There were two grocery stores in the Muswell Hill area: Marks and Spencer’s and Sainsbury’s. I went with M&S mainly because it had a large array of fresh produce and a healthier variety of food products. And it was cleaner.
My budget constraints left me with about £10 a day for food, which included my daily Cafe Mocha, (£2.90). Breakfast and lunch were a snap – a bagel smothered with Nutella in the morning and a fresh apple in the afternoon. Those two meals together cost me about £10 a week.
Dinner, however, was a bit trickier. All I had to cook food was a microwave and a toaster, which was actually more restrictive than the budget! Thankfully, Marks and Spencer carries a wide array of frozen prepared meals that are reasonably priced and somewhat healthy (few preservatives or artificial ingredients). If I could get to the store before 6:00 p.m. I picked up a freshly made sandwich or salad. They were just as inexpensive as frozen dinners, but they were in short supply! Just ten minutes past six meant an empty shelf.

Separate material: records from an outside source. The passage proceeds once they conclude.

-- ==== Sys2Proof/Machine/Can.lean ====
section
/-! DEFINITION. CAN FD controllers (chapter 10). -/

namespace Sys2Proof.Machine

open Sys2Proof

/-! ## Controllers by number: 0 to 23 on the host die, 24 to 31 FCAN0 to FCAN7 on the field die -/

/-- The state of a controller. -/
def canOf (s : State) (n : Nat) : Can :=
  if n < 24 then nth s.h.can n Can.reset else nth s.f.can (n - 24) Can.reset

/-- The state with a controller replaced. -/
def setCan (s : State) (n : Nat) (c : Can) : State :=
  if n < 24 then { s with h.can := s.h.can.set n c } else { s with f.can := s.f.can.set (n - 24) c }

/-- The register key of a controller's page: FCAN pages of the FS address space stand apart from their mirrors on the host die (R419, R420). -/
def canReg (n off : Nat) : Nat := (if n < 24 then 0 else 0x20000000) + 0x400000 + n * 0x1000 + off

/-- The combinations of Table CAN-1 beside the fields' own ranges (R397): SJW within TSEG2, a nominal rate of 10 to 1,000 kbit/s and a data rate from the nominal rate to 8,000 kbit/s of the 80 MHz clock. -/
def canTimingOk (nbt dbt : Nat) : Bool :=
  let n := bits nbt 0 6 * (1 + bits nbt 6 9 + bits nbt 15 8)
  let d := bits dbt 0 6 * (1 + bits dbt 6 6 + bits dbt 12 5)
  decide (bits nbt 23 8 ≤ bits nbt 15 8) && decide (bits dbt 17 5 ≤ bits dbt 12 5) &&
  decide (80 ≤ n) && decide (n ≤ 8000) && decide (10 ≤ d) && decide (d ≤ n)

/-- Whether a controller blocks its port: bus-off, recovery or transmit stall (Table QUE-2, R407, R416). -/
def canBlocks (c : Can) : Bool := c.state == 4 || c.state == 5 || c.stall

/-- The port of a host controller entered into or removed from the blocked ports; the ports of FCAN0 to FCAN7 follow their mirrors (R421). -/
def canPortState (n : Nat) (s : State) : State :=
  if n < 24 then setBlocked (16 + n) (canBlocks (canOf s n)) s else s

/-- The state a running controller takes by its error counters (R406). PRESUMED, log entry 10: the limits of ISO 11898-1:2015, error-passive above 127, bus-off above 255. -/
def errState (tec rec : Nat) : Nat :=
  if 255 < tec then 4 else if 127 < tec ∨ 127 < rec then 3 else 2

/-- A controller that takes part in the bus. -/
def canActive (c : Can) : Bool := c.state == 2 || c.state == 3

/-- Restricted operation (R404). -/
def canRestricted (c : Can) : Bool := bits c.cfg 2 2 == 1

/-- The end of an error or a count: the controller takes the state of its counters; entry into bus-off is counted, raises its source and blocks the port (R407, R408). -/
def settleErrors (n : Nat) (c : Can) (s : State) : State :=
  if !canActive c then setCan s n c
  else
    let st := errState c.tec c.rxErr
    if st = 4 then
      let c := { c with state := if bit c.cfg 4 then 4 else 5, wire := none }
      canPortState n (raise (if n < 24 then n else 0x100 + (n - 24)) (if n < 24 then n else n - 24)
        (bump (setCan s n c) (canReg n 0x34) 0 16 1))
    else setCan s n { c with state := st }

/-- The slot that is in an attempt. -/
def attemptSlot (c : Can) : Option Nat := (List.range 8).find? (fun i =>
  match nth c.slots i none with | some x => x.attempt | none => false)

/-- The occupied slots of a controller with their numbers. -/
def usedSlots (c : Can) : List (Nat × Slot) :=
  (List.range 8).filterMap (fun i => (nth c.slots i none).map (fun x => (i, x)))

/-- The transmit stall ends when a transmission completes or the slots become empty (R416). -/
def endStall (n : Nat) (done : Bool) (s : State) : State :=
  let c := canOf s n
  if c.stall ∧ (done ∨ (usedSlots c).isEmpty) then canPortState n (setCan s n { c with stall := false }) else s

/-- A stop requested during an attempt takes place at the attempt's end (R399, R442). -/
def finishStop (n : Nat) (s : State) : State :=
  let c := canOf s n
  if c.stopReq then canPortState n (setCan s n { c with state := 0, stopReq := false, wire := none }) else s

/-- The arbitration key of a slot's frame (R411). -/
def arbKey (idw : Nat) : Nat :=
  let rtr := if bit idw 31 then 0 else bits idw 29 1
  if bit idw 30 then bits idw 18 11 * 2 ^ 21 + 2 ^ 20 + 2 ^ 19 + bits idw 0 18 * 2 + rtr
  else bits idw 0 11 * 2 ^ 21 + rtr * 2 ^ 20

/-- A slot is eligible where no slot holds an older frame of the same queue (R412). -/
def slotEligible (c : Can) (x : Slot) : Bool :=
  (usedSlots c).all (fun p => p.2.queue != x.queue || decide (x.order ≤ p.2.order))

/-- The slot the controller offers (R412): the eligible slot of the lowest arbitration key, the earliest placed among equals. -/
def offerSlot (c : Can) : Option Nat :=
  let es := (usedSlots c).filter (fun p => slotEligible c p.2)
  (es.foldl (fun (best : Option (Nat × Slot)) p => match best with
    | none => some p
    | some b => if keyLe [arbKey (canIdw b.2.body), b.2.order] [arbKey (canIdw p.2.body), p.2.order] then some b else some p)
    none).map (fun p => p.1)

/-- The frame as the controller sends it (R405): ESI from its own state in an FD frame, BRS of an FD frame as the body holds it, none otherwise. -/
def wireFrame (c : Can) (b : Bytes) : Bytes :=
  let fd := bit (canIdw b) 31
  let fl := if fd then bits (fieldLE b 4 1) 0 1 + 2 * b2n (c.state == 3) else 0
  overlay b 4 [byte fl]

/-- The checks of a body at its placement into a slot (R410). -/
def placeOk (c : Can) (b : Bytes) : Bool :=
  let w := canIdw b
  decide (8 ≤ b.length) && b.length == 8 + canLen w (fieldLE b 5 1) &&
  !(bit w 31 && !bit c.cfg 0) && !(bit w 31 && bit w 29) && !(!bit w 30 && decide (bits w 11 18 ≠ 0))

/-- The lowest free slot. -/
def freeSlot (c : Can) : Option Nat := (List.range 8).find? (fun i => (nth c.slots i none).isNone)

/-- A frame placed into the lowest free slot, or discarded as malformed (R409, R410). -/
def placeFrame (n : Nat) (body : Bytes) (queue : Nat) (pres : Stamp) (s : State) : State :=
  let c := canOf s n
  match freeSlot c with
  | none => s
  | some i =>
    if placeOk c body then
      setCan s n { c with slots := c.slots.set i (some ⟨body, queue, pres, c.placed, 0, false, false⟩), placed := c.placed + 1 }
    else bump s (canReg n 0x28) 0 16 1

/-! ## Effects of the commands -/

/-- CAN.CTL.INIT written (R398, R399): 0 to 1 stops the controller after the attempt in progress; 1 to 0 applies the held timing and starts integration. -/
def canInitEffect (n : Nat) (old new : Bool) (s : State) : State :=
  let c := canOf s n
  if !old && new then
    if (attemptSlot c).isSome then setCan s n { c with stopReq := true }
    else canPortState n (setCan s n { c with state := 0, wire := none })
  else if old && !new then
    canPortState n (setCan s n { c with
      state := 1, stopReq := false, nbt := reg s (canReg n 0x08), dbt := reg s (canReg n 0x0C),
      tdc := reg s (canReg n 0x10), cfg := reg s (canReg n 0x04) })
  else s

/-- CAN.CTL.RECOVER written 1: the recovery count starts where BOREC is 1 (R407). -/
def canRecoverEffect (n : Nat) (s : State) : State :=
  let c := canOf s n
  if c.state = 4 ∧ bit c.cfg 4 then setCan s n { c with state := 5 } else s

/-- CAN.TXABORT written (R415): slots not in an attempt are emptied; one in an attempt is marked. -/
def canAbortEffect (n mask : Nat) (s : State) : State :=
  let s := (List.range 8).foldl (fun s i =>
    let c := canOf s n
    match nth c.slots i none with
    | none => s
    | some x =>
      if !bit mask i then s
      else if x.attempt then setCan s n { c with slots := c.slots.set i (some { x with abort := true }) }
      else bump (setCan s n { c with slots := c.slots.set i none, lastAbort := s.time.now }) (canReg n 0x24) 16 16 1) s
  endStall n false s

/-- The controller integrates after 11 recessive bits (R399). -/
def canIntegrate (n : Nat) (s : State) : State :=
  let c := canOf s n
  if c.state = 1 then settleErrors n { c with state := 2 } s else s

/-- Bus-off recovery ends (R407). -/
def canRecovered (n : Nat) (s : State) : State :=
  let c := canOf s n
  if c.state = 5 then canPortState n (setCan s n { c with state := 2, tec := 0, rxErr := 0 }) else s

/-- An attempt starts (R412, R413): the offered slot's frame goes to the bus; with BRS and TDCEN the measured delay is kept (R400). -/
def canAttempt (n measured : Nat) (s : State) : State :=
  let c := canOf s n
  if !canActive c || canRestricted c || (attemptSlot c).isSome then s
  else match offerSlot c with
  | none => s
  | some i =>
    match nth c.slots i none with
    | none => s
    | some x =>
      let w := wireFrame c x.body
      let brs := bit (canIdw w) 31 && bit (fieldLE w 4 1) 0
      setCan s n { c with
        slots := c.slots.set i (some { x with attempt := true, tries := satAdd 16 x.tries 1 }),
        tdcv := if brs && bit c.tdc 16 && decide (measured ≤ 127) then measured else c.tdcv,
        wire := some w }

/-- A frame completes (R414): its slot is freed, the count and the reference move, TEC falls by 1, and a transmit stall ends. -/
def canComplete (n : Nat) (s : State) : State :=
  let c := canOf s n
  match attemptSlot c with
  | none => s
  | some i =>
    let c := { c with slots := c.slots.set i none, lastDone := s.time.now, wire := none,
                      tec := if canRestricted c then c.tec else c.tec - 1 }
    finishStop n (endStall n true (settleErrors n c (bump s (canReg n 0x24) 0 16 1)))

/-- An attempt has failed: its frame stays for another, or a waiting abort removes it (R413, R415). -/
def canAttemptOver (n : Nat) (s : State) : State :=
  let c := canOf s n
  match attemptSlot c with
  | none => s
  | some i =>
    match nth c.slots i none with
    | none => s
    | some x =>
      if x.abort then
        endStall n false (bump (setCan s n { c with slots := c.slots.set i none, lastAbort := s.time.now, wire := none })
          (canReg n 0x24) 16 16 1)
      else setCan s n { c with slots := c.slots.set i (some { x with attempt := false }), wire := none }

/-- An error of the controller recorded: its count, and its code by phase (R408). -/
def canErrCode (n code : Nat) (dataPhase : Bool) (s : State) : State :=
  let c := canOf s n
  bump (setCan s n (if dataPhase then { c with dlec := code } else { c with lec := code })) (canReg n 0x2C) 0 16 1

/-- The transmit stall (R416): some slot is occupied and STALLMS ms have passed since the reference. -/
def stallDue (s : State) (n : Nat) : Bool :=
  let c := canOf s n
  match (usedSlots c).map (fun p => p.2.pres) with
  | [] => false
  | p :: r =>
    let ref := max (max c.lastDone c.lastAbort) (r.foldl min p)
    decide (ref + bits c.cfg 8 8 * 1000000 ≤ s.time.now)

/-- REC after a frame received without error (R406). PRESUMED, log entry 10: ISO 11898-1:2015 lowers it by 1, or, above 127, sets it to a value from 119 to 127, which stays free. -/
def recAfterRx (free rec : Nat) : Nat := if rec ≤ 127 then rec - 1 else 119 + free % 9

/-- An error while receiving (R406): REC rises by 1, unless the error is a bit error in an active error or overload flag, by 8 for a dominant bit after the error flag, and by 8 for each further step ISO 11898-1:2015 states (PRESUMED, log entry 10). -/
def recAfterError (rec : Nat) (flagBit firstDominant : Bool) (more : Nat) : Nat :=
  min 255 (rec + (if flagBit then 8 else 1) + (if firstDominant then 8 else 0) + 8 * more)

/-- TEC after an error of a transmitter (R406): +8, but for the exceptions of ISO 11898-1:2015 (PRESUMED, log entry 10): an error-passive transmitter's acknowledgement error with no dominant bit in its passive error flag, and a stuff error in arbitration; and +8 for each further step. -/
def tecAfterError (c : Can) (code : Nat) (noDominant stuffArb : Bool) (more : Nat) : Nat :=
  let spare := (c.state == 3 && code == 3 && noDominant) || (code == 1 && stuffArb)
  min 511 (c.tec + (if spare then 0 else 8) + 8 * more)

/-- CAN.STAT as it reads on a controller's own page. -/
def canStat (s : State) (n : Nat) : Nat :=
  let c := canOf s n
  c.state + 8 * b2n (canBlocks c) + 16 * b2n c.stall + 2 ^ 8 * c.lec + 2 ^ 12 * c.dlec + 2 ^ 16 * c.tdcv

/-- CAN.TXSTAT: occupied slots and the slot in an attempt. -/
def canTxstat (c : Can) : Nat :=
  (usedSlots c).foldl (fun n p => n + 2 ^ p.1 + (if p.2.attempt then 2 ^ (8 + p.1) else 0)) 0

end Sys2Proof.Machine
end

I think I tried just about every variety of the single-serve frozen dinner. The store brand chicken casserole, bangers and mash, and shepherd’s pie were my favorites, though I’d stay away from anything Italian (the noodles never cooked right). For £2.29 - £3.29, I got a pretty decent meal with enough left over to get a little dessert.
The candy rack is usually where I found that dessert. Candy bars are typically Cadbury or Mars, but in varieties that were totally foreign to me, (see The Junk Food Tourist for a complete rundown on my candy adventure). Depending on the brand or size, they go for about 55p or £1.00.
Shopping in the store is about the same as it is in the U.S. It’s crowded, people don’t always move, and it has that urban food smell that dominates all grocery stores. However, things get interesting when it’s time to wait in line and pay. British people take waiting in line (or queuing up) pretty seriously. There is no whining, line cutting, or standing too close to one another, nor is there tolerance for obnoxious conversations on a mobile phone. If any of these unspoken rules are broken, the British are not shy about voicing their disdain.
What I found most fascinating was the courtesy of placing the conveyor belt divider for the person standing behind you. Whether I was carrying one item or five, the person in front of me never failed to place the divider. It didn’t take me long to adopt the policy both in London and back home. A little kindness goes a long way.
The cashiers sit instead of stand as they scan purchases. They sit on ergonomic stools that actually looked really comfortable! People either bagged their own groceries or the cashier took on bagging duties once money changed hands. Bags are not free, but rather optional and for a fee, (5p). It didn’t take long for me to wise up and bring my own bag in order to avoid being charged extra.
After a while, I got to know the cashiers and I no longer got lost trying to find the snack aisle. I knew the left door always got a little stuck when it slid open and there was always a huge puddle in front of the exit after it rained. I’ll bet if I went back today I could still find the Nutella and the best frozen bangers and mash a girl could ever want. This little store, along with so many other things became part of what I call my “new familiars.”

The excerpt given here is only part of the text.